As of today, Tesla has a market cap of 650 billion dollars. It's a highly volatile stock, which impacts its cost of capital. A higher cost of capital usually results in lower valuations for volatile stocks. Currently, for every dollar Tesla makes in revenue, its market value is $7. Its price-to-earnings ratio is very high, at $66 per dollar of profit. The S&P average is around 15 to 20, so Tesla's number stands out. I won't delve into the details, but it has an 18% cost of capital linked to its volatility score of 2.

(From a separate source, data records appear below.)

-- ==== Sys2Proof/Machine/Filter.lean ====
section
/-! DEFINITION. The voice filter (41_filter.md). -/

namespace Sys2Proof.Machine

/-- qmap (R154). -/
def qmap (c : Config) (r : Num) : Num :=
  let q0 := c.f.lit (707 / 1000)
  let knee := c.f.lit (19 / 20)
  if Num.le r knee then c.f.add q0 (c.f.div (c.f.mul (c.f.sub (.fin 15) q0) r) knee)
  else c.f.add (.fin 15)
    (c.f.div (c.f.mul (c.f.sub (.fin 50) (.fin 15)) (c.f.sub r knee)) (c.f.lit (1 / 20)))

/-- The Nyquist guard, min(c, 0.49 * SR) (R161). -/
def guardedCutoff (c : Config) (ct : Num) : Num :=
  Num.min (c.f.mul (c.f.lit (49 / 100)) (sampleRate c)) ct

/-- coeffs(F, c, r) (R155). -/
def Flt.coeffs (c : Config) (f : Flt) (ct r : Num) : Flt :=
  let w0 := c.f.div (c.f.mul (twoPi c) (guardedCutoff c ct)) (sampleRate c)
  let cw := c.f.cos w0
  let al := c.f.div (c.f.sin w0) (c.f.mul (.fin 2) (qmap c r))
  let a0 := c.f.add .one al
  { f with
    b0 := c.f.div (c.f.div (c.f.sub .one cw) (.fin 2)) a0,
    b1 := c.f.div (c.f.sub .one cw) a0,
    b2 := c.f.div (c.f.div (c.f.sub .one cw) (.fin 2)) a0,
    a1 := c.f.div (c.f.mul (.fin (-2)) cw) a0,
    a2 := c.f.div (c.f.sub .one al) a0,
    cu := ct,
    ru := r }

/-- Parameter smoothing (R152). -/
def Flt.smooth (c : Config) (f : Flt) (ct rt : Num) : Flt :=
  { f with sc := onePole c (.fin c.k.fltSmoothK) f.sc ct, sr := onePole c (.fin c.k.fltSmoothK) f.sr rt }

/-- The recompute test (R153). -/
def Flt.stale (c : Config) (f : Flt) : Bool :=
  Num.lt .one (Num.abs (c.f.sub f.sc f.cu)) || Num.lt (.fin c.k.resRecalcEps) (Num.abs (c.f.sub f.sr f.ru))

/-- The coefficients a tick runs with: computed at once on the first tick (R162), smoothed and recomputed where stale
after that (R152, R153). -/
def Flt.prepare (c : Config) (f : Flt) (ct rt : Num) : Flt :=
  if f.init then
    let g := f.smooth c ct rt
    if g.stale c then g.coeffs c g.sc g.sr else g
  else { Flt.coeffs c { f with sc := ct, sr := rt } ct rt with init := true }

/-- The biquad's output before the saturator (R156). -/
def Flt.direct (c : Config) (f : Flt) (x : Num) : Num :=
  c.f.sub (c.f.sub (c.f.add (c.f.add (c.f.mul f.b0 x) (c.f.mul f.b1 f.x1)) (c.f.mul f.b2 f.x2))
    (c.f.mul f.a1 f.y1)) (c.f.mul f.a2 f.y2)

/-- The biquad with saturated feedback: its history and its output (R156). -/
def Flt.biquad (c : Config) (f : Flt) (x : Num) : Flt × Num :=
  let y := sat08 c (f.direct c x)
  ({ f with x2 := f.x1, x1 := x, y2 := f.y1, y1 := y }, y)

/-- Resonance gain compensation, y * (1 / (1 + 2 * ru)) (R157). -/
def Flt.compensate (c : Config) (f : Flt) (y : Num) : Num :=
  c.f.mul y (c.f.div .one (c.f.add .one (c.f.mul (.fin 2) f.ru)))

/-- The high-pass coefficient RC / (RC + 1/SR) with RC = 1 / (2*pi*fh) (R158). -/
def hpfCoeff (c : Config) (fh : Num) : Num :=
  let rc := c.f.div .one (c.f.mul (twoPi c) fh)
  c.f.div rc (c.f.add rc (c.f.div .one (sampleRate c)))

/-- The high-pass stage, or the bypass multiplier below 1 Hz (R158). -/
def Flt.highpass (c : Config) (f : Flt) (lp fh : Num) : Flt × Num :=
  if Num.lt fh .one then (f, c.f.mul lp (.fin c.k.hpfBypassMul))
  else
    let out := c.f.mul (hpfCoeff c fh) (c.f.sub (c.f.add f.hy1 lp) f.hx1)
    ({ f with hx1 := lp, hy1 := out }, out)

/-- flt_tick (R159). -/
def Flt.tick (c : Config) (f : Flt) (x ct rt fh : Num) : Flt × Num :=
  let r := (f.prepare c ct rt).biquad c x
  r.1.highpass c (r.1.compensate c r.2) fh

/-- The key-tracking offset kt(fn) in Hz (R160). -/
def keyTrack (c : Config) (p : Params) (fn : Num) : Num :=
  c.f.mul (c.f.mul (c.f.log2 (c.f.div fn (c.f.lit (26163 / 100)))) (.fin 2000)) (p.num .fltKeytrack)

end Sys2Proof.Machine
end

I considered a scenario where Tesla remains volatile, and its growth slows down. In this pessimistic case, its market value could drop below 200 billion dollars. This would put it in the same league as traditional automakers like GM, Ford, and Toyota, whose market caps closely match their revenues. Next, let's consider an optimistic scenario. Over time, companies often stabilize. In such a scenario, Tesla's prospects could look very different. But that's a topic for another session.

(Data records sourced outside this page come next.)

/-! Parameter writes. -/

/-- R23, R315, R403: every SET of an f32 register with a VAL that is no NaN completes, stores the value clamped to the
register's range, the infinities going to its ends, and changes nothing else. The value is the real one: the zero stored may have either sign (log 1).
The ends clamped to are the binary32 values nearest to the decimals of R23, which is the model's reading (log 23): R23
gives the decimals and R315 the clamp. The instructions are SET.OSC_PW, SUB_MIX,
NOISE_MIX, FLT_CUTOFF, FLT_RES, FLT_HPF, FLT_KEYTRACK, FLT_ENVAMT, AENV_A, AENV_D, AENV_S, AENV_R, FENV_A, FENV_D,
FENV_S, FENV_R, LFO_RATE, LFO_DEPTH, GLIDE_TIME, UNISON_SPREAD, TREM_RATE, TREM_DEPTH, DLY_TIME, DLY_FB, DLY_MIX,
REV_SIZE, REV_DAMP, REV_MIX, EP_VOL and MASTER_VOL. -/
def Obligations.SetStoresTheClampedNumber : Prop :=
  ∀ (r : Reg) (lo hi : ℚ), f32Range r = some (lo, hi) → ∀ (val : Word) (s : State), F32.isNaN val = false →
    ∃ t, exec (setInstr r val) s = .next t ∧ OnlyRegister r s t ∧ F32.isNaN (t.P r) = false ∧
      (F32.toNum (t.P r)).unsigned =
        ((F32.toNum val).clamp (F32.toNum (F32.ofRat lo)) (F32.toNum (F32.ofRat hi))).unsigned

/-- R23 to R27, R315: every SET of a u32 register completes, stores the value masked or clamped as the register's row
says, and changes nothing else. The instructions are SET.OSC_WAVES, LFO_ROUTE, CHORUS_S_MODE, GLIDE_EN, UNISON_EN,
UNISON_N, CHORUS_E_MODE and MODE. -/
def Obligations.SetStoresTheMaskedInteger : Prop :=
  ∀ (r : Reg), f32Range r = none → ∀ (val : Word) (s : State),
    ∃ t, exec (setInstr r val) s = .next t ∧ OnlyRegister r s t ∧ (t.P r).toNat = u32Stored r val.toNat

/-- R402 row 6: a SET of an f32 register with a NaN VAL is ignored (log 9: the model's choice, where R401 and D5 would have
a model refuse it). -/
def Obligations.SetIgnoresNaN : Prop :=
  ∀ (r : Reg) (val : Word) (s : State), f32Range r ≠ none → F32.isNaN val = true →
    exec (setInstr r val) s = .next s

/-- R79: a parameter write is idempotent. -/
def Obligations.SetTwiceIsSetOnce : Prop :=
  ∀ (r : Reg) (val : Word) (s t : State), exec (setInstr r val) s = .next t → exec (setInstr r val) t = .next t

/-- R431, R438: once every register has been written, in any order, with values that are no NaN where the register is
f32, nothing is left of the values the registers had at reset. -/
def Obligations.BootForgetsTheResetRegisters : Prop :=
  ∀ vals : Reg → Word, (∀ r, f32Range r ≠ none → F32.isNaN (vals r) = false) →
    ∃ t, ∀ (order : List Reg) (p : Params), (∀ r, r ∈ order) → setAll vals order (State.resetWith p) = .next t

/-! Note commands. -/

/-- R311: NOP changes nothing, every word with OP 0 is a NOP on every port, and NOP is the all-zero word. -/
def Obligations.NopChangesNothing : Prop :=
  (∀ s : State, exec .nop s = .next s) ∧
  (∀ (p : Port) (w : Cmd), w &&& 0xFF00000000000000 = 0x0000000000000000 → decode p w = .ok .nop) ∧
  encode .nop = 0x0000000000000000

/-- R248, R281 to R285, R312: in SUB mode with unison off, a NOTE_ON of a note up to 127 and a VAL that is no NaN,
whose stamp does not wrap the counter, completes: it triggers the slot the rules pick, and changes nothing else. -/
def Obligations.NoteOnTakesOneSubtractiveSlot : Prop :=
  ∀ (note vel : Byte) (val : Word) (s : State) (n : Fin 128), note.toNat = n.val → F32.isNaN val = false →
    s.P .mode = 0 → s.P .unisonEn ≠ 1 → s.sub.gS.toNat + 1 < 2 ^ 64 →
    ∃ i : Fin 12, TakesSlot s.sub.pool (fun _ => False) n 0 i ∧
      exec (.noteOn note vel val) s = .next
        { s with sub := { s.sub with
            pool := s.sub.pool.set i
              (triggered s.sub.pool[i] n (noteFreq val) (unisonRatio 1 (.fin 0) 0) 0 s.sub.gS),
            gS := s.sub.gS + 1 } }

/-- R248, R281 to R285, R312: in SUB mode with unison on, a NOTE_ON completes: for each of the UNISON_N voices in turn it
takes the slot the rules pick in the pool as the voices before it left it, and triggers that slot with the voice's stamp
and detune. No two voices take the same slot, each slot taken is triggered from what it held before the command, and
nothing else changes. -/
def Obligations.NoteOnTakesASlotForEachUnisonVoice : Prop :=
  ∀ (note vel : Byte) (val : Word) (s : State) (n : Fin 128), note.toNat = n.val → F32.isNaN val = false →
    s.params.Legal → s.P .mode = 0 → s.P .unisonEn = 1 → s.sub.gS.toNat + (s.P .unisonN).toNat < 2 ^ 64 →
    let count := (s.P .unisonN).toNat
    let trig (v : SubVoice) (k : Fin 8) : SubVoice :=
      triggered v n (noteFreq val) (unisonRatio count (F32.toNum (s.P .unisonSpread)) k.val) k
        (s.sub.gS + BitVec.ofNat 64 k.val)
    ∃ (f : Fin 8 → Fin 12) (pools : Nat → Vector SubVoice 12),
      pools 0 = s.sub.pool ∧
      (∀ k : Fin 8, k.val < count →
        TakesSlot (pools k) (fun i => ∃ k' : Fin 8, k' < k ∧ f k' = i) n k (f k) ∧
        pools (k + 1) = (pools k).set (f k) (trig (pools k)[f k] k)) ∧
      exec (.noteOn note vel val) s = .next
        { s with sub := { s.sub with pool := pools count, gS := s.sub.gS + BitVec.ofNat 64 count } } ∧
      (∀ k k' : Fin 8, k.val < count → k'.val < count → f k = f k' → k = k') ∧
      (∀ k : Fin 8, k.val < count → (pools count)[f k] = trig s.sub.pool[f k] k) ∧
      ∀ i : Fin 12, (∀ k : Fin 8, k.val < count → f k ≠ i) → (pools count)[i] = s.sub.pool[i]

/-- R262, R270, R281, R289, R312: in EP mode a NOTE_ON completes: it triggers the slot the rules pick with the note's
velocity, and changes nothing else. -/
def Obligations.NoteOnTakesOneElectricPianoSlot : Prop :=
  ∀ (note vel : Byte) (val : Word) (s : State) (n : Fin 128), note.toNat = n.val → F32.isNaN val = false →
    s.P .mode ≠ 0 → s.ep.gE.toNat + 1 < 2 ^ 64 →
    ∃ i : Fin 12, TakesEpSlot s.ep.pool n i ∧
      exec (.noteOn note vel val) s = .next
        { s with ep := { s.ep with
            pool := s.ep.pool.set i (epTriggered s.ep.pool[i] n (noteFreq val) (noteVel vel) s.ep.gE),
            gE := s.ep.gE + 1 } }

/-- R104, R402 rows 4 and 5: a NOTE_ON or NOTE_OFF of a note above 127, and a NOTE_ON of a NaN frequency, are ignored
(log 9: the model's choice, where R401 and D5 would have a model refuse them). -/
def Obligations.NotesOutOfRangeAreIgnored : Prop :=
  (∀ (note vel : Byte) (val : Word) (s : State), 127 < note.toNat ∨ F32.isNaN val = true →
    exec (.noteOn note vel val) s = .next s) ∧
  ∀ (note : Byte) (s : State), 127 < note.toNat → exec (.noteOff note) s = .next s

/-- R281: a NOTE_ON whose stamps would wrap the selected pool's counter is stuck, before any of its voices is triggered
(log 21). -/
def Obligations.NoteOnStopsAtTheEndOfTheCounter : Prop :=
  ∀ (note vel : Byte) (val : Word) (s : State), note.toNat ≤ 127 → F32.isNaN val = false → s.params.Legal →
    (s.P .mode = 0 → s.P .unisonEn ≠ 1 → 2 ^ 64 ≤ s.sub.gS.toNat + 1 →
      exec (.noteOn note vel val) s = .fault .ageCounterWrap) ∧
    (s.P .mode = 0 → s.P .unisonEn = 1 → 2 ^ 64 ≤ s.sub.gS.toNat + (s.P .unisonN).toNat →
      exec (.noteOn note vel val) s = .fault .ageCounterWrap) ∧
    (s.P .mode ≠ 0 → 2 ^ 64 ≤ s.ep.gE.toNat + 1 → exec (.noteOn note vel val) s = .fault .ageCounterWrap)

/-- R249, R271, R287, R289, R313: a NOTE_OFF of a note up to 127 completes: it releases every ACTIVE slot of the
selected pool that has the note, and changes nothing else. -/
def Obligations.NoteOffReleasesItsNote : Prop :=
  ∀ (note : Byte) (s : State) (n : Fin 128), note.toNat = n.val →
    (s.P .mode = 0 → ∃ t, exec (.noteOff note) s = .next t ∧
      t = { s with sub := { s.sub with pool := t.sub.pool } } ∧
      ∀ i : Fin 12, t.sub.pool[i] =
        if s.sub.pool[i].note = some n ∧ s.sub.pool[i].vstate = .active then released s.sub.pool[i]
        else s.sub.pool[i]) ∧
    (s.P .mode ≠ 0 → ∃ t, exec (.noteOff note) s = .next t ∧
      t = { s with ep := { s.ep with pool := t.ep.pool } } ∧
      ∀ i : Fin 12, t.ep.pool[i] =
        if s.ep.pool[i].note = some n ∧ s.ep.pool[i].vstate = .active then epReleased s.ep.pool[i]
        else s.ep.pool[i])

/-- R288, R314: ALL_NOTES_OFF completes: it releases every ACTIVE slot of both pools, whatever the mode, and changes
nothing else. -/
def Obligations.AllNotesOffReleasesBothPools : Prop :=
  ∀ s : State, ∃ t, exec .allNotesOff s = .next t ∧
    t = { s with sub := { s.sub with pool := t.sub.pool }, ep := { s.ep with pool := t.ep.pool } } ∧
    ∀ i : Fin 12,
      (t.sub.pool[i] = if s.sub.pool[i].vstate = .active then released s.sub.pool[i] else s.sub.pool[i]) ∧
      (t.ep.pool[i] = if s.ep.pool[i].vstate = .active then epReleased s.ep.pool[i] else s.ep.pool[i])

/-- R284, R289: in a sound state whose selected pool is full and does not sound the note, a NOTE_ON gives the note to
the one slot with the smallest stamp, and leaves the other eleven. -/
def Obligations.FullPoolStealsTheOldestSlot : Prop :=
  ∀ (note vel : Byte) (val : Word) (s : State) (n : Fin 128), note.toNat = n.val → F32.isNaN val = false →
    s.Sound Config.chip.k →
    (s.P .mode = 0 → s.P .unisonEn ≠ 1 → s.sub.gS.toNat + 1 < 2 ^ 64 → (∀ i : Fin 12, s.sub.pool[i].Sounds) →
      (∀ i : Fin 12, s.sub.pool[i].note ≠ some n) →
      ∃ (t : State) (i : Fin 12), exec (.noteOn note vel val) s = .next t ∧
        (∀ j : Fin 12, j ≠ i → s.sub.pool[i].age < s.sub.pool[j].age ∧ t.sub.pool[j] = s.sub.pool[j]) ∧
        t.sub.pool[i].note = some n ∧ t.sub.pool[i].age = s.sub.gS) ∧
    (s.P .mode ≠ 0 → s.ep.gE.toNat + 1 < 2 ^ 64 → (∀ i : Fin 12, s.ep.pool[i].Sounds) →
      (∀ i : Fin 12, s.ep.pool[i].note ≠ some n) →
      ∃ (t : State) (i : Fin 12), exec (.noteOn note vel val) s = .next t ∧
        (∀ j : Fin 12, j ≠ i → s.ep.pool[i].age < s.ep.pool[j].age ∧ t.ep.pool[j] = s.ep.pool[j]) ∧
        t.ep.pool[i].note = some n ∧ t.ep.pool[i].age = s.ep.gE)

/-- R105, R248: velocity does not reach the subtractive path. -/
def Obligations.SubtractiveNoteOnIgnoresVelocity : Prop :=
  ∀ (note vel vel' : Byte) (val : Word) (s : State), s.P .mode = 0 →
    exec (.noteOn note vel val) s = exec (.noteOn note vel' val) s

/-! Platform commands. -/

/-- R407: DEVICE_CHANGED completes: with no restart in flight it sets the flag and changes nothing else, and with one in
flight it is ignored. Every word with OP 0x30 on the platform port is one. -/
def Obligations.DeviceChangedSetsTheFlag : Prop :=
  (∀ s : State,
    (s.restartInFlight = false → exec .deviceChanged s = .next { s with restartInFlight := true }) ∧
    (s.restartInFlight = true → exec .deviceChanged s = .next s)) ∧
  (∀ w : Cmd, w &&& 0xFF00000000000000 = 0x3000000000000000 → decode .plat w = .ok .deviceChanged) ∧
  encode .deviceChanged = 0x3000000000000000

/-- R408: RESTART_DONE completes: it clears the flag and changes nothing else, a DEVICE_CHANGED after it sets the flag
again, and RENDER runs the same whether the flag is set or not. Every word with OP 0x31 on the platform port is one. -/
def Obligations.RestartDoneClearsTheFlag : Prop :=
  (∀ s : State, exec .restartDone s = .next { s with restartInFlight := false } ∧
    exec .deviceChanged { s with restartInFlight := false } = .next { s with restartInFlight := true }) ∧
  (∀ w : Cmd, w &&& 0xFF00000000000000 = 0x3100000000000000 → decode .plat w = .ok .restartDone) ∧
  encode .restartDone = 0x3100000000000000 ∧
  ∀ (n : Word) (s t : State) (b : Bool), exec (.render n) s = .next t →
    exec (.render n) { s with restartInFlight := b } = .next { t with restartInFlight := b }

In my opinion, based on my calculations, Tesla's market value varies depending on its innovation level. Its current market cap is $650 billion. If Tesla stops innovating, it could drop by another 60-70%, landing around $200 billion. But if Tesla remains innovative, its market cap could easily triple in a less optimistic scenario. In a more optimistic scenario with long-term growth rates of around 7-8%, it could skyrocket to $4-5 trillion. I haven't even factored in elements like robo-taxis; this is purely based on market and company growth.

To break it down, I'm assuming a 40% free cash flow growth until 2030, followed by a 6-7% long-term growth rate. As Tesla becomes more stable over time, the cost of capital should decrease. Tesla's strong software, not just hardware, should also help maintain high operating margins.

In summary, the pessimistic market cap is around $200 billion, the slightly optimistic cap is around $2 trillion, and the highly optimistic figure sits between $4-5 trillion. The robo-taxi ideas from Cathy Wood and ARK investments are interesting, but let's consider them 'pie in the sky' for now. Feel free to ask questions at any point.

Now, full disclosure: Tesla stock is a significant part of my portfolio. I invested in 2013, again in 2018, and sold some shares in 2020, 2022, and a bit in 2023. Tesla has shown impressive revenue growth over the years. Although the growth rate has slowed down recently, it's essential to remember that even giant companies like Amazon have growth cycles.

Amazon, for example, started as an online retailer. Its growth declined in some years but picked up when they launched new services like Amazon AWS. So, while Amazon's retail business slowed, AWS powered its future growth.

My point is, innovative companies continually launch new products to fuel future growth. Even if we're seeing some slowdown in Tesla's growth, it doesn't necessarily signal the end. It could be an opportunity for Tesla to launch something new that reignites its growth.

Tesla has been on quite a journey over the past 13 years, starting from a bold dream with just the Roadster to a lineup of several successful models like the Model S, X, 3, and Y. Sure, there have been bumps in the road, like capacity issues and factory shutdowns, but the growth has mostly been impressive.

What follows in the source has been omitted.